Extracted material:
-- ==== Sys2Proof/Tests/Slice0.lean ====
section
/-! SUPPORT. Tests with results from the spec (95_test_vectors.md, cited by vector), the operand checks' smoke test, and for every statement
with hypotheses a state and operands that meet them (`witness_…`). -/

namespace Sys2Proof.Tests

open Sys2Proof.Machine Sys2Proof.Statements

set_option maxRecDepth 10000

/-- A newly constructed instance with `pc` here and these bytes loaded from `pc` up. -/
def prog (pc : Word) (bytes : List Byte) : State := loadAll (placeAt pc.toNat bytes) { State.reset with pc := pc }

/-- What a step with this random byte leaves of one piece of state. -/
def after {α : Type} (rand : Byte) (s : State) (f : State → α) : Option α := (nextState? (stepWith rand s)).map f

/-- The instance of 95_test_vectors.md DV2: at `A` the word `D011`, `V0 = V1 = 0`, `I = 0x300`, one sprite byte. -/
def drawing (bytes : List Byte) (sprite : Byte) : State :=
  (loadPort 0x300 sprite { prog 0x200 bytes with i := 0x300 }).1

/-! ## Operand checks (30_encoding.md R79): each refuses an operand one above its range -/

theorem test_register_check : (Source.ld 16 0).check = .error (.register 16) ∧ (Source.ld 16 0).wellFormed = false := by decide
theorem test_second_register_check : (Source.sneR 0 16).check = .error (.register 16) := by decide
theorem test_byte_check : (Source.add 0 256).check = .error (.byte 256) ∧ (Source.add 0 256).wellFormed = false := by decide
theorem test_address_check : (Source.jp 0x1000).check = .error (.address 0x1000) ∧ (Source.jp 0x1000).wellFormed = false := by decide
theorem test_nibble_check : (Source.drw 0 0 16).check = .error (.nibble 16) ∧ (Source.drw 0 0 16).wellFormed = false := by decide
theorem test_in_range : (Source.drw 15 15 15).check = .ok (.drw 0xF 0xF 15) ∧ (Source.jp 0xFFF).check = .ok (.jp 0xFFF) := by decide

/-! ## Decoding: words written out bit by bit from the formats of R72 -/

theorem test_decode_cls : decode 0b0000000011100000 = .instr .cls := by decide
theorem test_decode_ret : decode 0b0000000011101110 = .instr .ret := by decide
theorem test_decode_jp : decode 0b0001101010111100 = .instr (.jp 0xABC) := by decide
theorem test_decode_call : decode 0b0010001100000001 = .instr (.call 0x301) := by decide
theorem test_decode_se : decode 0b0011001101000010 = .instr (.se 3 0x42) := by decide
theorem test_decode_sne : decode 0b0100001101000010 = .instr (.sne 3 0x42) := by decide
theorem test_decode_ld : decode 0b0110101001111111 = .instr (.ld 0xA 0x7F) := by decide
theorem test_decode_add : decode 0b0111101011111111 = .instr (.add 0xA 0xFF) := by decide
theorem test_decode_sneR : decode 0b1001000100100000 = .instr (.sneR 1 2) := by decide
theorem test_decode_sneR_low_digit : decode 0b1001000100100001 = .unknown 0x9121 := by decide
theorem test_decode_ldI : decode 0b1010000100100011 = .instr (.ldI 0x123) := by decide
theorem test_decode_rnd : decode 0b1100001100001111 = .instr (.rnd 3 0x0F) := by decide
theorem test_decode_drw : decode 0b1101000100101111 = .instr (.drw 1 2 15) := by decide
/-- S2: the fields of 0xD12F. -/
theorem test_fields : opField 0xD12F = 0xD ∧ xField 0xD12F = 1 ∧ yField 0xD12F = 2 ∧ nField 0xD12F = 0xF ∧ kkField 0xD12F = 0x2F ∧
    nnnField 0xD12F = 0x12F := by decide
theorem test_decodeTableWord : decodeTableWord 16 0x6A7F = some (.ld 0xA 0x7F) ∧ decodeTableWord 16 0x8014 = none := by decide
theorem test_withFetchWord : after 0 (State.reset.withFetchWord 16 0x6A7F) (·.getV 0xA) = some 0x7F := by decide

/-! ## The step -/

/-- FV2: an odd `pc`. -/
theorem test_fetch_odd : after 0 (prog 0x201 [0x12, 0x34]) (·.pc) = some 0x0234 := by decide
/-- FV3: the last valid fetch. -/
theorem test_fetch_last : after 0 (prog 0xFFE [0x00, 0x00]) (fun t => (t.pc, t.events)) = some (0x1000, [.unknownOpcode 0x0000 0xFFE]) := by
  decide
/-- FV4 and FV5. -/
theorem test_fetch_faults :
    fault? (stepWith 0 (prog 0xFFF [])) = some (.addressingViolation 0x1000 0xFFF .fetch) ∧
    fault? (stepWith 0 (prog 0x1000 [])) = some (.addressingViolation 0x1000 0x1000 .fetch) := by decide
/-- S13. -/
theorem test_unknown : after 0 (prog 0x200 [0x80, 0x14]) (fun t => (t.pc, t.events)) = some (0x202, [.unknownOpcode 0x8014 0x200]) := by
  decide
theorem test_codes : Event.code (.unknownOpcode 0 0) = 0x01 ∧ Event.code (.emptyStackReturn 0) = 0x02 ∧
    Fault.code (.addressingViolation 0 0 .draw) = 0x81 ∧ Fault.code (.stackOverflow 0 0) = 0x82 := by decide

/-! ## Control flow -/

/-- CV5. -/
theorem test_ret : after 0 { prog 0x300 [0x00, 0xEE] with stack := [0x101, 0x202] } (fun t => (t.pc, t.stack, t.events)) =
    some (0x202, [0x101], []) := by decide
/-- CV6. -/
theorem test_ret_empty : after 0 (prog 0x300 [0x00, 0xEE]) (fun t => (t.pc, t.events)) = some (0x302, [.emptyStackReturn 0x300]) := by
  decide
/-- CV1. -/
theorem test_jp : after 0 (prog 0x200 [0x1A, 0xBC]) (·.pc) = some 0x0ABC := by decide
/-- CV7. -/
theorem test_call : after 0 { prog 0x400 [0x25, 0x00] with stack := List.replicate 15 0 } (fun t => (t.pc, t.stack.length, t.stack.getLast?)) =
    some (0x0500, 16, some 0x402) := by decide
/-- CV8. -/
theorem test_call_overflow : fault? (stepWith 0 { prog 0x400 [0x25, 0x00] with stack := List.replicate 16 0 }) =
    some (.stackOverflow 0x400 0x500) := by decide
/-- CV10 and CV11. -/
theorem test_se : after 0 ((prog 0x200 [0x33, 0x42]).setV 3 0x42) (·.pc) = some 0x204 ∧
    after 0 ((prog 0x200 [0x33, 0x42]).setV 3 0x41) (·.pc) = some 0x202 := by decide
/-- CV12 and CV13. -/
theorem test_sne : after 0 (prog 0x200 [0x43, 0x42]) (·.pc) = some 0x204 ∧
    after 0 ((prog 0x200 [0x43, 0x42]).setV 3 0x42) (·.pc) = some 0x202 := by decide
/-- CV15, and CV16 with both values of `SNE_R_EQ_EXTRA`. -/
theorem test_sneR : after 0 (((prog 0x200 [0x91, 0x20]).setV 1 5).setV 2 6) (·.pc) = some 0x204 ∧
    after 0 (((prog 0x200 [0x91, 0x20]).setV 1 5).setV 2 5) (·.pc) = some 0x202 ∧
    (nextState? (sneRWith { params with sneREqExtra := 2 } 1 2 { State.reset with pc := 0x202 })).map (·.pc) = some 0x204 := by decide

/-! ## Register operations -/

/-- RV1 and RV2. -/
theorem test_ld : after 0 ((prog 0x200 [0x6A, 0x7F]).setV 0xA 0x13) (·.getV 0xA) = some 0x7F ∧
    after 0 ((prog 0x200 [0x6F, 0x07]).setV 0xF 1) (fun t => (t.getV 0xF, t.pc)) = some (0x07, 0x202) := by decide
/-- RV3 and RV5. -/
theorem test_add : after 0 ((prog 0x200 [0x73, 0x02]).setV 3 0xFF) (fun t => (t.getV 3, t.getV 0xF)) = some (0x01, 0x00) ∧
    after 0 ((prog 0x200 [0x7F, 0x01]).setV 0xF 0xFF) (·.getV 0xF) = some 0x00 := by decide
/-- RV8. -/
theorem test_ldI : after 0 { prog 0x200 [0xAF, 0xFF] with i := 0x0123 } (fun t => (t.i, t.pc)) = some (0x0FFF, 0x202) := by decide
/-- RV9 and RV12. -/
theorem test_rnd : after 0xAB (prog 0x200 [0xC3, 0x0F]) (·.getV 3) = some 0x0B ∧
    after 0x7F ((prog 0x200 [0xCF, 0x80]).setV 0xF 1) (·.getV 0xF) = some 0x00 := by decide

* * *

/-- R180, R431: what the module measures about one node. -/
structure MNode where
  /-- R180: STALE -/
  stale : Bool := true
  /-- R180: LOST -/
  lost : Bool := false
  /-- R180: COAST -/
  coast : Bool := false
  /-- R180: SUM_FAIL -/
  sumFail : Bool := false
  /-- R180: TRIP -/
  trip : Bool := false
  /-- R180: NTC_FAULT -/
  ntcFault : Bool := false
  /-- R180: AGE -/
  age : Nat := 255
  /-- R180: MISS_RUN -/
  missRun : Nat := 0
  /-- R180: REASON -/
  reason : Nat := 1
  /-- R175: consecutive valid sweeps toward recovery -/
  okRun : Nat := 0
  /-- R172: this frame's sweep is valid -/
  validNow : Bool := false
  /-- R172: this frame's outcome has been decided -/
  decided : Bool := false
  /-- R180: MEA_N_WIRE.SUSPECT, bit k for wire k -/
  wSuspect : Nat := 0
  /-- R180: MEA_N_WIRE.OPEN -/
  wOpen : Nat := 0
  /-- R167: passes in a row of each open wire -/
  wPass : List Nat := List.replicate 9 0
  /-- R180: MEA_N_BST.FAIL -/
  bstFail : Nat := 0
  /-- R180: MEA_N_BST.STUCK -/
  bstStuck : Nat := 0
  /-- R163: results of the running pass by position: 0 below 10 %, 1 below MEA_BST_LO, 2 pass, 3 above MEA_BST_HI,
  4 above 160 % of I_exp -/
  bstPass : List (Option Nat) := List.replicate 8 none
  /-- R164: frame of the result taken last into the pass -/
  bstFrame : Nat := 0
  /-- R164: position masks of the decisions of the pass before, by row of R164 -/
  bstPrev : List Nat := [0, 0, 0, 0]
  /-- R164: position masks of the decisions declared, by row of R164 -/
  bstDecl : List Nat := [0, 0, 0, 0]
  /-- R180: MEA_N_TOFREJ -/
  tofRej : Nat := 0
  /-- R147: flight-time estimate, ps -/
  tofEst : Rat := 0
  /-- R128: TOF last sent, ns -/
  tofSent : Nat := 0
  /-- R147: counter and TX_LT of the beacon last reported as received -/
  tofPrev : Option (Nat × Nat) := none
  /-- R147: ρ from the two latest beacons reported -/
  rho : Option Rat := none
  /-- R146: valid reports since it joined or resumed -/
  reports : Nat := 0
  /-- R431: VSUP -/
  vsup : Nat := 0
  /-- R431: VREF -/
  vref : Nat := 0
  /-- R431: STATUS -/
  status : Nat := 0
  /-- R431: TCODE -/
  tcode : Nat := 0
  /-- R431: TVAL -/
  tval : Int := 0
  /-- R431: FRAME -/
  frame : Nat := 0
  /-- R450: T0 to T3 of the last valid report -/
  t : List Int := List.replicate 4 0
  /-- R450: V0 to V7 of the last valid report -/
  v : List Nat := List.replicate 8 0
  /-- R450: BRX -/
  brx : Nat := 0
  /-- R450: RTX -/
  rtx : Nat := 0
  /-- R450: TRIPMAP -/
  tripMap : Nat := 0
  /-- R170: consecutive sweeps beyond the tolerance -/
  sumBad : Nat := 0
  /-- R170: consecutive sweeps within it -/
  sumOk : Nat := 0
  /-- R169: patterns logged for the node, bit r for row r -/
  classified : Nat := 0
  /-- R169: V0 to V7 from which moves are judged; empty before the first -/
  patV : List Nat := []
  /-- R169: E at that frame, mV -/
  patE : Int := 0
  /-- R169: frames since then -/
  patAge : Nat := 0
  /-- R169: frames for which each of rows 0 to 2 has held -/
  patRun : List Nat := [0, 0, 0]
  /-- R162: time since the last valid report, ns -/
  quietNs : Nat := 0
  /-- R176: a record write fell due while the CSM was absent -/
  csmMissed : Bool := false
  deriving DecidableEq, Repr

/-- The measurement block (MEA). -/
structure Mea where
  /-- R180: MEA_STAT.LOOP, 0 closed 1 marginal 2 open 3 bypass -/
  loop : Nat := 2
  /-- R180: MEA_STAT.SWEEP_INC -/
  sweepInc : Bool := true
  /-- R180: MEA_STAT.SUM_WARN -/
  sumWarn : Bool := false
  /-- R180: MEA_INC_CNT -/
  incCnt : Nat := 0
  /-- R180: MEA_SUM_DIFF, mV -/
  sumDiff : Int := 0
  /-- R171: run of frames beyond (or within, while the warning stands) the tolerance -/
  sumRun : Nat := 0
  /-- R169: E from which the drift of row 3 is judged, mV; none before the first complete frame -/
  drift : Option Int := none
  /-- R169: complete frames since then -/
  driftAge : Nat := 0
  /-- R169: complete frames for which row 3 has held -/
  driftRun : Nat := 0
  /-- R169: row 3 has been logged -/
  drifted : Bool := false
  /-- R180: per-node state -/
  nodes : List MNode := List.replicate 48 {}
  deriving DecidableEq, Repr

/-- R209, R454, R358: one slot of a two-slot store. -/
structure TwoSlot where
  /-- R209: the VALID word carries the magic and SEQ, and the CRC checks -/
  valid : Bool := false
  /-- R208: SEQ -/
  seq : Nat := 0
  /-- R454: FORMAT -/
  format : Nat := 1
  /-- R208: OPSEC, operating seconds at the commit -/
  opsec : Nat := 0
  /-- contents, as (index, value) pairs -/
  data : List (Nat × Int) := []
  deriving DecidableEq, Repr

Brief: Beginning at the line above that contains "theorem test_ld : after", return each line exactly through the line that contains "after 0x7F ((prog", and no others.

Solution for this problem:
theorem test_ld : after 0 ((prog 0x200 [0x6A, 0x7F]).setV 0xA 0x13) (·.getV 0xA) = some 0x7F ∧
    after 0 ((prog 0x200 [0x6F, 0x07]).setV 0xF 1) (fun t => (t.getV 0xF, t.pc)) = some (0x07, 0x202) := by decide
/-- RV3 and RV5. -/
theorem test_add : after 0 ((prog 0x200 [0x73, 0x02]).setV 3 0xFF) (fun t => (t.getV 3, t.getV 0xF)) = some (0x01, 0x00) ∧
    after 0 ((prog 0x200 [0x7F, 0x01]).setV 0xF 0xFF) (·.getV 0xF) = some 0x00 := by decide
/-- RV8. -/
theorem test_ldI : after 0 { prog 0x200 [0xAF, 0xFF] with i := 0x0123 } (fun t => (t.i, t.pc)) = some (0x0FFF, 0x202) := by decide
/-- RV9 and RV12. -/
theorem test_rnd : after 0xAB (prog 0x200 [0xC3, 0x0F]) (·.getV 3) = some 0x0B ∧
    after 0x7F ((prog 0x200 [0xCF, 0x80]).setV 0xF 1) (·.getV 0xF) = some 0x00 := by decide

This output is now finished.